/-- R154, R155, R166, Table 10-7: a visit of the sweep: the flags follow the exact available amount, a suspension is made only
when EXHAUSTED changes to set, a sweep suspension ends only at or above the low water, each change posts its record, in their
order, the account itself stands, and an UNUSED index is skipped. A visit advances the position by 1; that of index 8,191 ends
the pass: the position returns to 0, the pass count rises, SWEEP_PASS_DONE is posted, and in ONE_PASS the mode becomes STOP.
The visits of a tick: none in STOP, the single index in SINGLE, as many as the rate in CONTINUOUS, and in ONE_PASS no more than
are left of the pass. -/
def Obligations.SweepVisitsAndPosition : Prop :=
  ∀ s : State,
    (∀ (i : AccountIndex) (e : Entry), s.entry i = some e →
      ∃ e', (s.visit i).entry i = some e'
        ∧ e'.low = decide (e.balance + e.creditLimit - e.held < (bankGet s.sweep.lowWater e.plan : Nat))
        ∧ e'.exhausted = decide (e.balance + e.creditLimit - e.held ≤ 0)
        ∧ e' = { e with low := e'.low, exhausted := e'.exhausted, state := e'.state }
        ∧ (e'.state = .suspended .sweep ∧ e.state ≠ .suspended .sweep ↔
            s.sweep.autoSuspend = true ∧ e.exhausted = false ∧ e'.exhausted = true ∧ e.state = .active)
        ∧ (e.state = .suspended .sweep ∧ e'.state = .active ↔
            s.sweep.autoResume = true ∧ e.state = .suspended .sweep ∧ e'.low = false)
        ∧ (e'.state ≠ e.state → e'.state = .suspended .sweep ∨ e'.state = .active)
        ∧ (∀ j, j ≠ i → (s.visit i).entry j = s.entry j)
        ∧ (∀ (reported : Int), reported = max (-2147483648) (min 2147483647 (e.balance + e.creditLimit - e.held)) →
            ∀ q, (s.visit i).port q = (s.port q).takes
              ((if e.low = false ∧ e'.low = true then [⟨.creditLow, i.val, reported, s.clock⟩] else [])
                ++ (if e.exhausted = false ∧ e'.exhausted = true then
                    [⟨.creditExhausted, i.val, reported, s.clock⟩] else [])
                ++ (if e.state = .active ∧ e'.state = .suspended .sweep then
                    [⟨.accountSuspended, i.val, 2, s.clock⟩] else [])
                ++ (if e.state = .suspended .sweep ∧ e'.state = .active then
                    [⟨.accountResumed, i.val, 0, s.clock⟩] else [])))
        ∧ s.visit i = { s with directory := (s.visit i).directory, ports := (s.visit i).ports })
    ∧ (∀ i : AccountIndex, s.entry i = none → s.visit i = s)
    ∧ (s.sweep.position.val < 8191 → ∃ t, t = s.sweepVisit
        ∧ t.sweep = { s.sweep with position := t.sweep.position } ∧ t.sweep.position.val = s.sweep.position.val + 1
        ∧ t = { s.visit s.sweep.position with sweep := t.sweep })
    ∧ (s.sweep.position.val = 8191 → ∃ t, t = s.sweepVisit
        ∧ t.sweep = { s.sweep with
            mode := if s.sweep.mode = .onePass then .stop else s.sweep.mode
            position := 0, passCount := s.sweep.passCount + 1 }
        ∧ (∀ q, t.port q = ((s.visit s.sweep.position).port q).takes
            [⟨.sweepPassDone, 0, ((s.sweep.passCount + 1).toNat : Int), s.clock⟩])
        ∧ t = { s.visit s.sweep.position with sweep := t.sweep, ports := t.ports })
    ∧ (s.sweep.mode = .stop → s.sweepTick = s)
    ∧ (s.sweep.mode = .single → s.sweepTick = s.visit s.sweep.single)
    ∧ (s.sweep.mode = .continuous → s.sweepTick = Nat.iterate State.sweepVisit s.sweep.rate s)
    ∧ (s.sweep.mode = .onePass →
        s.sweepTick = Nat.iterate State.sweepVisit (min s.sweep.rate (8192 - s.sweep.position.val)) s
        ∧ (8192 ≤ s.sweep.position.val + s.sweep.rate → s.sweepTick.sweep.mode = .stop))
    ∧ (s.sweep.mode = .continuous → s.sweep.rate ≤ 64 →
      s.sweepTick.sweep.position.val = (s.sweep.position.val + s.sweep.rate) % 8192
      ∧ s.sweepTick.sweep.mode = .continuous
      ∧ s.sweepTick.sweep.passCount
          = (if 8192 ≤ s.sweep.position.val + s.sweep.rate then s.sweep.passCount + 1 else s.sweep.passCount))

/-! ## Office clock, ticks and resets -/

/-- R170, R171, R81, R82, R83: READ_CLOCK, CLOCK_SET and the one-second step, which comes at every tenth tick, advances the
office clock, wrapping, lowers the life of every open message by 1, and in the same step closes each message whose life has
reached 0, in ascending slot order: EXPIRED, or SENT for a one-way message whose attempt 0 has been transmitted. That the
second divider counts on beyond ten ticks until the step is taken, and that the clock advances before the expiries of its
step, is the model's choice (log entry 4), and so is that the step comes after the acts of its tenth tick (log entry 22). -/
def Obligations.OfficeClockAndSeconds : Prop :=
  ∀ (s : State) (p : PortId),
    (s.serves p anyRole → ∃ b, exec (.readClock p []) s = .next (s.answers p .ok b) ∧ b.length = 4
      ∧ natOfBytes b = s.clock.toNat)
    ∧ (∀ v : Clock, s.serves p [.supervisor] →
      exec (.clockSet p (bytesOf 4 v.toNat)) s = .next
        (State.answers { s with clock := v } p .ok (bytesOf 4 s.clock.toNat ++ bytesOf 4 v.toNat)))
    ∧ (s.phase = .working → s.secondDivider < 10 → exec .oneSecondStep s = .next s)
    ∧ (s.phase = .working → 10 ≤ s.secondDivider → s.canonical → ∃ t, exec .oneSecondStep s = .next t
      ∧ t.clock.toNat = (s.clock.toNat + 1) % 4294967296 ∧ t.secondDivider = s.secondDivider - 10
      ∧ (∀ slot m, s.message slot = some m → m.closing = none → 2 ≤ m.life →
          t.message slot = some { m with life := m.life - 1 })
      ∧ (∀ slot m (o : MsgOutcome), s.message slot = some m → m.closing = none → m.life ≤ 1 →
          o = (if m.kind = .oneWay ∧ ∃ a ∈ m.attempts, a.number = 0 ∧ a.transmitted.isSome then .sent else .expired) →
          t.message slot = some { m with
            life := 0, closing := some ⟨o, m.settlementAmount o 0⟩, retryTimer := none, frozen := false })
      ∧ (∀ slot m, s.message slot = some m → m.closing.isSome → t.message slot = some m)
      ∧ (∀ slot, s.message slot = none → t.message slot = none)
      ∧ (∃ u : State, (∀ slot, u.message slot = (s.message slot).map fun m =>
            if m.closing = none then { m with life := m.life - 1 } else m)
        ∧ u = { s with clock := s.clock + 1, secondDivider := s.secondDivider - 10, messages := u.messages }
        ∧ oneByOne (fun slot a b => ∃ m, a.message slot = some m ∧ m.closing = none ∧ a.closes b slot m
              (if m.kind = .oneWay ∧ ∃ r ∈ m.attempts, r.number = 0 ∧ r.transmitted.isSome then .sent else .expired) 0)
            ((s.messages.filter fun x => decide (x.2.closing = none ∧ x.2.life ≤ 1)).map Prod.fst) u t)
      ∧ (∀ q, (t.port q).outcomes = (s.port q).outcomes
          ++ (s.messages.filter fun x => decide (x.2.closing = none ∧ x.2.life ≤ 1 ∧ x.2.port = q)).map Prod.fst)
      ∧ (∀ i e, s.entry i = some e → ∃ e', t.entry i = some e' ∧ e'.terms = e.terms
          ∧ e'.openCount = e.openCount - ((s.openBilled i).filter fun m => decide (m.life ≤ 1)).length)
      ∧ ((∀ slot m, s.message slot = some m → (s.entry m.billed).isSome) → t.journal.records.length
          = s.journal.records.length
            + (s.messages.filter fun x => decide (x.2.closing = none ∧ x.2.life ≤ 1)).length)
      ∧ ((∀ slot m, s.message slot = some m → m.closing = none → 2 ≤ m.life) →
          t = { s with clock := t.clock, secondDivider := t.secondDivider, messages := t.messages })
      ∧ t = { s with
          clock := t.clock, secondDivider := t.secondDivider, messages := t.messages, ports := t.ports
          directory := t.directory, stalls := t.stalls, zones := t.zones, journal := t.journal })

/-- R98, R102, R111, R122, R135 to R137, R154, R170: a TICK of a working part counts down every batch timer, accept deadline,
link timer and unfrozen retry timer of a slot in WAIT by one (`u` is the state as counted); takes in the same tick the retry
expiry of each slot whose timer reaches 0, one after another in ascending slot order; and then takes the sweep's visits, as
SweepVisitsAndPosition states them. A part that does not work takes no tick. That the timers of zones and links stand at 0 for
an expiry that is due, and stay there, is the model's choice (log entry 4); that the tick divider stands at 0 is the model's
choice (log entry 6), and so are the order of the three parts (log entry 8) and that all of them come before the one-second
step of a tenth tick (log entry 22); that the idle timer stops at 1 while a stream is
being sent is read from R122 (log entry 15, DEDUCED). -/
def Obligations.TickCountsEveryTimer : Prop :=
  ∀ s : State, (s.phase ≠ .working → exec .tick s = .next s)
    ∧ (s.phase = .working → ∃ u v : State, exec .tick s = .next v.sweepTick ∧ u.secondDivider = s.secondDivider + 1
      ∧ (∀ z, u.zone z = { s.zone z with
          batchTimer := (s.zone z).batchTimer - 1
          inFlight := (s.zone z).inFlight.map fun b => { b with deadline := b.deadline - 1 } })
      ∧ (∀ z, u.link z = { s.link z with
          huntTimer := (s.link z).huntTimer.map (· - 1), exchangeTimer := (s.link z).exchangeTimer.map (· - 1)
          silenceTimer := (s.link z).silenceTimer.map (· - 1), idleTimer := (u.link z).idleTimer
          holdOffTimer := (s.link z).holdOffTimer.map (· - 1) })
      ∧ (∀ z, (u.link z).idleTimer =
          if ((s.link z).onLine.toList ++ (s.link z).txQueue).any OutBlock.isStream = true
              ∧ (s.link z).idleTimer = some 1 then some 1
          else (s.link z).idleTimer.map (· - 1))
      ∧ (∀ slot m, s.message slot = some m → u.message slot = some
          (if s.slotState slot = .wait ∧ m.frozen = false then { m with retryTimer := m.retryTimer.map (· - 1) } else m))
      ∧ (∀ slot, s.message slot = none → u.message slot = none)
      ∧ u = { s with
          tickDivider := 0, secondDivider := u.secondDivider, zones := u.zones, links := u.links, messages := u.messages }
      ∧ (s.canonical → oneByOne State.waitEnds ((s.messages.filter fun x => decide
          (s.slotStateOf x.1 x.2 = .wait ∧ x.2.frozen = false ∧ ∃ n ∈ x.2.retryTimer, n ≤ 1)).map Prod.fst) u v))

━━━━━━━━━━━━━━━━━━━━

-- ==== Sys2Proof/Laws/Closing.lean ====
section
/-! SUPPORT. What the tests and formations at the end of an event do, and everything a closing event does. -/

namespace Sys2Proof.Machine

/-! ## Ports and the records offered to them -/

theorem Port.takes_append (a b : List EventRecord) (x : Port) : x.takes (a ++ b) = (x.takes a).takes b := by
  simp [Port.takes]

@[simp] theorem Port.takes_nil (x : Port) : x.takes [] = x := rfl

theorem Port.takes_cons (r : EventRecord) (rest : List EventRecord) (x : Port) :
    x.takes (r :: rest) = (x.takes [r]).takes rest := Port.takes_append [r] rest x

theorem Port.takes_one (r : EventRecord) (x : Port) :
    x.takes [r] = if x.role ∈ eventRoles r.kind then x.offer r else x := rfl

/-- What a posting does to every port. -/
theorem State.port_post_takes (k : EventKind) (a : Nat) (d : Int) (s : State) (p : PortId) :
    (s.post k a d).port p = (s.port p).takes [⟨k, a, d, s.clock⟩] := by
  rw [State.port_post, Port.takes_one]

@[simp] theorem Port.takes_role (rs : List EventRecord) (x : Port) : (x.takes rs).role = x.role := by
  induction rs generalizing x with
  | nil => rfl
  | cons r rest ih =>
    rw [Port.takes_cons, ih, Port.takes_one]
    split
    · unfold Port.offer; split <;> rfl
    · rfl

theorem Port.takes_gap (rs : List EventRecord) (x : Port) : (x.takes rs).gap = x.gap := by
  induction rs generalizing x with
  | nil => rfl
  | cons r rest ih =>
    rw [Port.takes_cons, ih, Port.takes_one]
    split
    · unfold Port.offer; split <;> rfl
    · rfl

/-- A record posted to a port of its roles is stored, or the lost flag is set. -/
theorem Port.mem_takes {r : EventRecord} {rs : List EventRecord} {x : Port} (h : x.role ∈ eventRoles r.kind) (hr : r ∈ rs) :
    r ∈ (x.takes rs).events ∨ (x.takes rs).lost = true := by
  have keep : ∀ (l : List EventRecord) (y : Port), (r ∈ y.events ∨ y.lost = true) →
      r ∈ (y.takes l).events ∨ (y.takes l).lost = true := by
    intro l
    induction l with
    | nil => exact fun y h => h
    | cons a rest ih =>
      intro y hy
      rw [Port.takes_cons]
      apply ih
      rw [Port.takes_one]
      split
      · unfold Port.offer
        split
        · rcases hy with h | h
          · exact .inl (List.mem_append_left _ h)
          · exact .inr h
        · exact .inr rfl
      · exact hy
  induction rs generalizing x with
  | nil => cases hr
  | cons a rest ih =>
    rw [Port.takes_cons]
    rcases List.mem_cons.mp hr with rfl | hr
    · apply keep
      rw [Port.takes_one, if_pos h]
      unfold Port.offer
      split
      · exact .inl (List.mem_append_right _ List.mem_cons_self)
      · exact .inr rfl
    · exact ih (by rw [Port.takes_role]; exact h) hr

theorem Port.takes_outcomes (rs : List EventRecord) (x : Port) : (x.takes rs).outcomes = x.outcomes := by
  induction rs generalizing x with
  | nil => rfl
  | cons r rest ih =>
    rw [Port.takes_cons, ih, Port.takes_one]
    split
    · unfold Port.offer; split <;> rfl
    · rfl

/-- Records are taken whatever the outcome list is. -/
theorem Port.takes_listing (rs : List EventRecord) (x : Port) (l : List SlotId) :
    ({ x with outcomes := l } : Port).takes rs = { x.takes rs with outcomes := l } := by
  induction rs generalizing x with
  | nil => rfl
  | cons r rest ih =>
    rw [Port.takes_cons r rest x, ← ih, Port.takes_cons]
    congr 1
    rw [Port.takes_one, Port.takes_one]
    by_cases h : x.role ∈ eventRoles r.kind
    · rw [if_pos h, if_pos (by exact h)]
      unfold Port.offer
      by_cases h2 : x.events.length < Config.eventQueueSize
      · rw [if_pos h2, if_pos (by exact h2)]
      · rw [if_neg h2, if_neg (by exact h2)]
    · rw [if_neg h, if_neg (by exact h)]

━━━━━━━━━━━━━━━━━━━━

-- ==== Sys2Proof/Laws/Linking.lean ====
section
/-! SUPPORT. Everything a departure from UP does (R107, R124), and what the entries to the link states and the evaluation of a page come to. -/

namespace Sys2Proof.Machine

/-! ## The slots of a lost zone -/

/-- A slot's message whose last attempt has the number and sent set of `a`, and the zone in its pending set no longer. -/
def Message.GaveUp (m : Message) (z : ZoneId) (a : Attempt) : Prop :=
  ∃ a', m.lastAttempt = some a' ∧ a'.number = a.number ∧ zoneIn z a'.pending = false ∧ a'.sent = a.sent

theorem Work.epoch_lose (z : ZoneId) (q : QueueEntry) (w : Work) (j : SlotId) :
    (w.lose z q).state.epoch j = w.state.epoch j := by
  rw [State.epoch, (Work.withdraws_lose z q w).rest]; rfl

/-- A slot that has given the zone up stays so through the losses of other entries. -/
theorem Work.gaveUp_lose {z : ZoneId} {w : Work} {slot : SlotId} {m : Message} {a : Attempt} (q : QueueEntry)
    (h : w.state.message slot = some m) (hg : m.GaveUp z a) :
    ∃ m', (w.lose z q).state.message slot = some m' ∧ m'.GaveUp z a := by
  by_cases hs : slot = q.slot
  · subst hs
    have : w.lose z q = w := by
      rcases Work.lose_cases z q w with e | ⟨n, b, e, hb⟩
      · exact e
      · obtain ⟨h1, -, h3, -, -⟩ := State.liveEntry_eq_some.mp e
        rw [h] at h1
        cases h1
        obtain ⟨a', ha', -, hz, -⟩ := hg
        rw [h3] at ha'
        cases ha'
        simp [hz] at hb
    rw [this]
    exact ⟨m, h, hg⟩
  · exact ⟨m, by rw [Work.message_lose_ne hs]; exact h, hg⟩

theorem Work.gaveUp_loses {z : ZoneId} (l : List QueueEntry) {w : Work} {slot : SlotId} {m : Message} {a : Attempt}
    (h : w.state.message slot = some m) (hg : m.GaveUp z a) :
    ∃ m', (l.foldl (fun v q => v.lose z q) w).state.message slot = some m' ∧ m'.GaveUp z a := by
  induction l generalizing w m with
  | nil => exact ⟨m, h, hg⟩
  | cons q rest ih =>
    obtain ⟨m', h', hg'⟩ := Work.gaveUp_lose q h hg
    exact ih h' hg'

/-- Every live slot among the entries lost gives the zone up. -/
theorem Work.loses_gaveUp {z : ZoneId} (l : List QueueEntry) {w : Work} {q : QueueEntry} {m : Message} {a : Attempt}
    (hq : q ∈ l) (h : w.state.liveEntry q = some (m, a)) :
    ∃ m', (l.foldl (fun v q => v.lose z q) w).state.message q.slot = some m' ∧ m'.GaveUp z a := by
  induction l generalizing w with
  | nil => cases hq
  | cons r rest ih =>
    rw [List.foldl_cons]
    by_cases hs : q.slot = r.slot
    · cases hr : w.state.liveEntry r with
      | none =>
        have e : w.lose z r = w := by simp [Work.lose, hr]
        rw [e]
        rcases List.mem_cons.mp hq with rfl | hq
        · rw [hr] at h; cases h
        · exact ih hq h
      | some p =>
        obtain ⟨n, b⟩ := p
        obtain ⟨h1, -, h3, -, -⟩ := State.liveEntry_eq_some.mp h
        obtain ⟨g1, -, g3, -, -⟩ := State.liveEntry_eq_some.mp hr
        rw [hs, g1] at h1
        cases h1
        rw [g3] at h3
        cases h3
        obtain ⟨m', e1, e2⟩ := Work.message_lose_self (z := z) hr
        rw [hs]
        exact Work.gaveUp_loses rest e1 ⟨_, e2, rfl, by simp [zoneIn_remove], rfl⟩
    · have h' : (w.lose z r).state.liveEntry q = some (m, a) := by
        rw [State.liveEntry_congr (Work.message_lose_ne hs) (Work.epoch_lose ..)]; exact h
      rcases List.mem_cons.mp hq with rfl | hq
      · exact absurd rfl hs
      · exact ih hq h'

━━━━━━━━━━━━━━━━━━━━

- **Work item**: Considering only the material above, set down every line from the one with "rw [Port.takes_cons r" to the one with "if_neg (by exact h)]", inclusive, exactly as written.

- **Answer to this problem**:
    rw [Port.takes_cons r rest x, ← ih, Port.takes_cons]
    congr 1
    rw [Port.takes_one, Port.takes_one]
    by_cases h : x.role ∈ eventRoles r.kind
    · rw [if_pos h, if_pos (by exact h)]
      unfold Port.offer
      by_cases h2 : x.events.length < Config.eventQueueSize
      · rw [if_pos h2, if_pos (by exact h2)]
      · rw [if_neg h2, if_neg (by exact h2)]
    · rw [if_neg h, if_neg (by exact h)]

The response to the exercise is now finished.